Now I think I'm going to talk about writing copy.

If you want to be a copywriter, you should go to college. I went for an English major, which is helpful because it teaches you how to write about things you don't care about at all. I liked writing essays about books I enjoyed, and I liked writing essays about books I hated, because then I could get all righteously angry, but it's the ones in between where you lack any emotional investment at all that are really trying. Unless you're lucky like me, you might end up in a job writing about things you just don't care about at all, because unfortunately there's not much demand for copy about glitter and kittens (because, honestly? glitter and kittens sell themselves, man). At the end of the day, if writing is what you want to do I think you'll like it just on principle, because it's pretty neat to get paid for what you have the ability to do and what you enjoy doing.

College is also helpful because it makes you think you know something about everything. It's much easier to be convincing when you genuinely believe you're not faking it. I honestly think I enjoy thinking analytically and having critical discussions with my friends now way more than I did in seminar classes in college. Of course, it's a lot more fun to discuss ingrained behavioral patterns and conditioning in context of The Hills Have Eyes than, you know, Heart of Darkness. One of the best parts about going to college is that you're forced to think differently about things, remove them from context and find out what they are, really, by looking at them from different points of view and seeing what else you can learn. Then, one day, you too can write vaguely pretentious blog posts where you wander aimlessly from topic to topic under the pretense of pseudo-academic rambling. Stay in school, kids!

I did a creative writing minor and I think that helps, what with all the writing workshops and learning to take criticism and revise your work and all that. The more criticism you get, the less it feels like being beaten with reeds, until by the time you graduate you can recognize that sometimes people have wise things to say. Well, probably.

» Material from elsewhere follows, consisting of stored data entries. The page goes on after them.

-- ==== Sys2Proof/Laws/State.lean ====
section
/-! SUPPORT. One lemma per field per update of `State`, so that no later proof unfolds a record update. -/

namespace Sys2Proof.Machine

variable (s : State)

/-! `setReg` -/

@[simp] theorem State.setReg_ip (r : Reg) (v : Byte) : (s.setReg r v).ip = s.ip := by cases r <;> rfl
@[simp] theorem State.setReg_flags (r : Reg) (v : Byte) : (s.setReg r v).flags = s.flags := by cases r <;> rfl
@[simp] theorem State.setReg_run (r : Reg) (v : Byte) : (s.setReg r v).run = s.run := by cases r <;> rfl
@[simp] theorem State.setReg_mem (r : Reg) (v : Byte) : (s.setReg r v).mem = s.mem := by cases r <;> rfl
@[simp] theorem State.setReg_params (r : Reg) (v : Byte) : (s.setReg r v).params = s.params := by cases r <;> rfl
@[simp] theorem State.setReg_rst (r : Reg) (v : Byte) : (s.setReg r v).rst = s.rst := by cases r <;> rfl
@[simp] theorem State.setReg_dumpPort (r : Reg) (v : Byte) : (s.setReg r v).dumpPort = s.dumpPort := by cases r <;> rfl
@[simp] theorem State.setReg_dumpTrace (r : Reg) (v : Byte) : (s.setReg r v).dumpTrace = s.dumpTrace := by cases r <;> rfl
@[simp] theorem State.setReg_readByte (r : Reg) (v : Byte) (addr : Nat) : (s.setReg r v).readByte addr = s.readByte addr := by cases r <;> rfl

/-! `setFlags` -/

@[simp] theorem State.setFlags_a (v : Byte) : (s.setFlags v).a = s.a := rfl
@[simp] theorem State.setFlags_b (v : Byte) : (s.setFlags v).b = s.b := rfl
@[simp] theorem State.setFlags_c (v : Byte) : (s.setFlags v).c = s.c := rfl
@[simp] theorem State.setFlags_ip (v : Byte) : (s.setFlags v).ip = s.ip := rfl
@[simp] theorem State.setFlags_flags (v : Byte) : (s.setFlags v).flags = v := rfl
@[simp] theorem State.setFlags_run (v : Byte) : (s.setFlags v).run = s.run := rfl
@[simp] theorem State.setFlags_mem (v : Byte) : (s.setFlags v).mem = s.mem := rfl
@[simp] theorem State.setFlags_params (v : Byte) : (s.setFlags v).params = s.params := rfl
@[simp] theorem State.setFlags_rst (v : Byte) : (s.setFlags v).rst = s.rst := rfl
@[simp] theorem State.setFlags_dumpPort (v : Byte) : (s.setFlags v).dumpPort = s.dumpPort := rfl
@[simp] theorem State.setFlags_dumpTrace (v : Byte) : (s.setFlags v).dumpTrace = s.dumpTrace := rfl
@[simp] theorem State.setFlags_reg (v : Byte) (q : Reg) : (s.setFlags v).reg q = s.reg q := by cases q <;> rfl
@[simp] theorem State.setFlags_readByte (v : Byte) (addr : Nat) : (s.setFlags v).readByte addr = s.readByte addr := rfl

/-! `setIp` -/

@[simp] theorem State.setIp_a (v : Address) : (s.setIp v).a = s.a := rfl
@[simp] theorem State.setIp_b (v : Address) : (s.setIp v).b = s.b := rfl
@[simp] theorem State.setIp_c (v : Address) : (s.setIp v).c = s.c := rfl
@[simp] theorem State.setIp_ip (v : Address) : (s.setIp v).ip = v := rfl
@[simp] theorem State.setIp_flags (v : Address) : (s.setIp v).flags = s.flags := rfl
@[simp] theorem State.setIp_run (v : Address) : (s.setIp v).run = s.run := rfl
@[simp] theorem State.setIp_mem (v : Address) : (s.setIp v).mem = s.mem := rfl
@[simp] theorem State.setIp_params (v : Address) : (s.setIp v).params = s.params := rfl
@[simp] theorem State.setIp_rst (v : Address) : (s.setIp v).rst = s.rst := rfl
@[simp] theorem State.setIp_dumpPort (v : Address) : (s.setIp v).dumpPort = s.dumpPort := rfl
@[simp] theorem State.setIp_dumpTrace (v : Address) : (s.setIp v).dumpTrace = s.dumpTrace := rfl
@[simp] theorem State.setIp_reg (v : Address) (q : Reg) : (s.setIp v).reg q = s.reg q := by cases q <;> rfl
@[simp] theorem State.setIp_readByte (v : Address) (addr : Nat) : (s.setIp v).readByte addr = s.readByte addr := rfl

/-! `clearDump` -/

@[simp] theorem State.clearDump_a : (s.clearDump).a = s.a := rfl
@[simp] theorem State.clearDump_b : (s.clearDump).b = s.b := rfl
@[simp] theorem State.clearDump_c : (s.clearDump).c = s.c := rfl
@[simp] theorem State.clearDump_ip : (s.clearDump).ip = s.ip := rfl
@[simp] theorem State.clearDump_flags : (s.clearDump).flags = s.flags := rfl
@[simp] theorem State.clearDump_run : (s.clearDump).run = s.run := rfl
@[simp] theorem State.clearDump_mem : (s.clearDump).mem = s.mem := rfl
@[simp] theorem State.clearDump_params : (s.clearDump).params = s.params := rfl
@[simp] theorem State.clearDump_rst : (s.clearDump).rst = s.rst := rfl
@[simp] theorem State.clearDump_dumpPort : (s.clearDump).dumpPort = none := rfl
@[simp] theorem State.clearDump_dumpTrace : (s.clearDump).dumpTrace = s.dumpTrace := rfl
@[simp] theorem State.clearDump_reg (q : Reg) : (s.clearDump).reg q = s.reg q := by cases q <;> rfl
@[simp] theorem State.clearDump_readByte (addr : Nat) : (s.clearDump).readByte addr = s.readByte addr := rfl

/-! `emitDump` -/

@[simp] theorem State.emitDump_a (r : DumpRecord) : (s.emitDump r).a = s.a := rfl
@[simp] theorem State.emitDump_b (r : DumpRecord) : (s.emitDump r).b = s.b := rfl
@[simp] theorem State.emitDump_c (r : DumpRecord) : (s.emitDump r).c = s.c := rfl
@[simp] theorem State.emitDump_ip (r : DumpRecord) : (s.emitDump r).ip = s.ip := rfl
@[simp] theorem State.emitDump_flags (r : DumpRecord) : (s.emitDump r).flags = s.flags := rfl
@[simp] theorem State.emitDump_run (r : DumpRecord) : (s.emitDump r).run = s.run := rfl
@[simp] theorem State.emitDump_mem (r : DumpRecord) : (s.emitDump r).mem = s.mem := rfl
@[simp] theorem State.emitDump_params (r : DumpRecord) : (s.emitDump r).params = s.params := rfl
@[simp] theorem State.emitDump_rst (r : DumpRecord) : (s.emitDump r).rst = s.rst := rfl
@[simp] theorem State.emitDump_dumpPort (r : DumpRecord) : (s.emitDump r).dumpPort = some r := rfl
@[simp] theorem State.emitDump_dumpTrace (r : DumpRecord) : (s.emitDump r).dumpTrace = s.dumpTrace ++ [r] := rfl
@[simp] theorem State.emitDump_reg (r : DumpRecord) (q : Reg) : (s.emitDump r).reg q = s.reg q := by cases q <;> rfl
@[simp] theorem State.emitDump_readByte (r : DumpRecord) (addr : Nat) : (s.emitDump r).readByte addr = s.readByte addr := rfl

/-! `stop` -/

@[simp] theorem State.stop_a (cause : StopCause) : (s.stop cause).a = s.a := rfl
@[simp] theorem State.stop_b (cause : StopCause) : (s.stop cause).b = s.b := rfl
@[simp] theorem State.stop_c (cause : StopCause) : (s.stop cause).c = s.c := rfl
@[simp] theorem State.stop_ip (cause : StopCause) : (s.stop cause).ip = s.ip := rfl
@[simp] theorem State.stop_flags (cause : StopCause) : (s.stop cause).flags = s.flags := rfl
@[simp] theorem State.stop_run (cause : StopCause) : (s.stop cause).run = .stopped cause s.ip := rfl
@[simp] theorem State.stop_mem (cause : StopCause) : (s.stop cause).mem = s.mem := rfl
@[simp] theorem State.stop_params (cause : StopCause) : (s.stop cause).params = s.params := rfl
@[simp] theorem State.stop_rst (cause : StopCause) : (s.stop cause).rst = s.rst := rfl
@[simp] theorem State.stop_dumpPort (cause : StopCause) : (s.stop cause).dumpPort = s.dumpPort := rfl
@[simp] theorem State.stop_dumpTrace (cause : StopCause) : (s.stop cause).dumpTrace = s.dumpTrace := rfl
@[simp] theorem State.stop_reg (cause : StopCause) (q : Reg) : (s.stop cause).reg q = s.reg q := by cases q <;> rfl
@[simp] theorem State.stop_readByte (cause : StopCause) (addr : Nat) : (s.stop cause).readByte addr = s.readByte addr := rfl

/-! `applyReset` -/

@[simp] theorem State.applyReset_a : (s.applyReset).a = 0 := rfl
@[simp] theorem State.applyReset_b : (s.applyReset).b = 0 := rfl
@[simp] theorem State.applyReset_c : (s.applyReset).c = 0 := rfl
@[simp] theorem State.applyReset_ip : (s.applyReset).ip = 0 := rfl
@[simp] theorem State.applyReset_flags : (s.applyReset).flags = 0 := rfl
@[simp] theorem State.applyReset_run : (s.applyReset).run = .running := rfl
@[simp] theorem State.applyReset_mem : (s.applyReset).mem = s.mem := rfl
@[simp] theorem State.applyReset_params : (s.applyReset).params = s.params := rfl
@[simp] theorem State.applyReset_rst : (s.applyReset).rst = s.rst := rfl
@[simp] theorem State.applyReset_dumpPort : (s.applyReset).dumpPort = none := rfl
@[simp] theorem State.applyReset_dumpTrace : (s.applyReset).dumpTrace = s.dumpTrace := rfl
@[simp] theorem State.applyReset_reg (r : Reg) : (s.applyReset).reg r = 0 := by cases r <;> rfl
@[simp] theorem State.applyReset_readByte (addr : Nat) : (s.applyReset).readByte addr = s.readByte addr := rfl

/-! `setRst` -/

@[simp] theorem State.setRst_a (level : Bool) : (s.setRst level).a = s.a := rfl
@[simp] theorem State.setRst_b (level : Bool) : (s.setRst level).b = s.b := rfl
@[simp] theorem State.setRst_c (level : Bool) : (s.setRst level).c = s.c := rfl
@[simp] theorem State.setRst_ip (level : Bool) : (s.setRst level).ip = s.ip := rfl
@[simp] theorem State.setRst_flags (level : Bool) : (s.setRst level).flags = s.flags := rfl
@[simp] theorem State.setRst_run (level : Bool) : (s.setRst level).run = s.run := rfl
@[simp] theorem State.setRst_mem (level : Bool) : (s.setRst level).mem = s.mem := rfl
@[simp] theorem State.setRst_params (level : Bool) : (s.setRst level).params = s.params := rfl
@[simp] theorem State.setRst_rst (level : Bool) : (s.setRst level).rst = level := rfl
@[simp] theorem State.setRst_dumpPort (level : Bool) : (s.setRst level).dumpPort = s.dumpPort := rfl
@[simp] theorem State.setRst_dumpTrace (level : Bool) : (s.setRst level).dumpTrace = s.dumpTrace := rfl
@[simp] theorem State.setRst_reg (level : Bool) (q : Reg) : (s.setRst level).reg q = s.reg q := by cases q <;> rfl
@[simp] theorem State.setRst_readByte (level : Bool) (addr : Nat) : (s.setRst level).readByte addr = s.readByte addr := rfl

/-! `setMem` -/

@[simp] theorem State.setMem_a (m : Memory) : (s.setMem m).a = s.a := rfl
@[simp] theorem State.setMem_b (m : Memory) : (s.setMem m).b = s.b := rfl
@[simp] theorem State.setMem_c (m : Memory) : (s.setMem m).c = s.c := rfl
@[simp] theorem State.setMem_ip (m : Memory) : (s.setMem m).ip = s.ip := rfl
@[simp] theorem State.setMem_flags (m : Memory) : (s.setMem m).flags = s.flags := rfl
@[simp] theorem State.setMem_run (m : Memory) : (s.setMem m).run = s.run := rfl
@[simp] theorem State.setMem_mem (m : Memory) : (s.setMem m).mem = m := rfl
@[simp] theorem State.setMem_params (m : Memory) : (s.setMem m).params = s.params := rfl
@[simp] theorem State.setMem_rst (m : Memory) : (s.setMem m).rst = s.rst := rfl
@[simp] theorem State.setMem_dumpPort (m : Memory) : (s.setMem m).dumpPort = s.dumpPort := rfl
@[simp] theorem State.setMem_dumpTrace (m : Memory) : (s.setMem m).dumpTrace = s.dumpTrace := rfl
@[simp] theorem State.setMem_reg (m : Memory) (q : Reg) : (s.setMem m).reg q = s.reg q := by cases q <;> rfl

/-! Registers. -/

@[simp] theorem State.reg_setReg_same (r : Reg) (v : Byte) : (s.setReg r v).reg r = v := by cases r <;> rfl

theorem State.reg_setReg_of_ne (r q : Reg) (v : Byte) (h : q ≠ r) : (s.setReg r v).reg q = s.reg q := by
  cases r <;> cases q <;> first | rfl | exact absurd rfl h

theorem State.reg_A : s.reg .A = s.a := rfl
theorem State.reg_B : s.reg .B = s.b := rfl
theorem State.reg_C : s.reg .C = s.c := rfl

theorem State.setReg_A (v : Byte) : s.setReg .A v = { s with a := v } := rfl
theorem State.setReg_B (v : Byte) : s.setReg .B v = { s with b := v } := rfl
theorem State.setReg_C (v : Byte) : s.setReg .C v = { s with c := v } := rfl

/-! Memory reads (R41). -/

theorem State.readByte_of_lt (addr : Nat) (h : addr < s.params.memSize) :
    s.readByte addr = some (s.mem.byte addr) := if_pos h

theorem State.readByte_of_le (addr : Nat) (h : s.params.memSize ≤ addr) : s.readByte addr = none :=
  if_neg (Nat.not_lt.mpr h)

theorem State.readByte_eq_none_iff (addr : Nat) : s.readByte addr = none ↔ s.params.memSize ≤ addr := by
  unfold State.readByte
  split <;> simp <;> omega

theorem State.readByte_eq_some_iff (addr : Nat) (v : Byte) :
    s.readByte addr = some v ↔ addr < s.params.memSize ∧ s.mem.byte addr = v := by
  unfold State.readByte
  split <;> simp <;> omega

end Sys2Proof.Machine
end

Other things you will learn in college writing workshops:
1. Some people can get through an entire lifetime of schooling and still not have any idea of how to punctuate a sentence properly.
2. That will never, ever get less annoying.
3. And seriously, you will harp on it for years.
4. And when you try and think of what you learned in college writing workshops, that's all you'll be able to think of.
5. Sigh.

Today we're working on a pretty awesome project that'll make the X10 Community even more interactive. Michael's been talking about it a lot lately, and I'm excited; I adore the blog community structure, and I think it'll be a lot of fun to hear from our users as well as various members of the X10 team. I'll be sure to update here when it goes live. That's right, another opportunity be exposed to even more of my chattering - try and stifle your ecstatic applause, folks, you don't want to attract too much attention, now.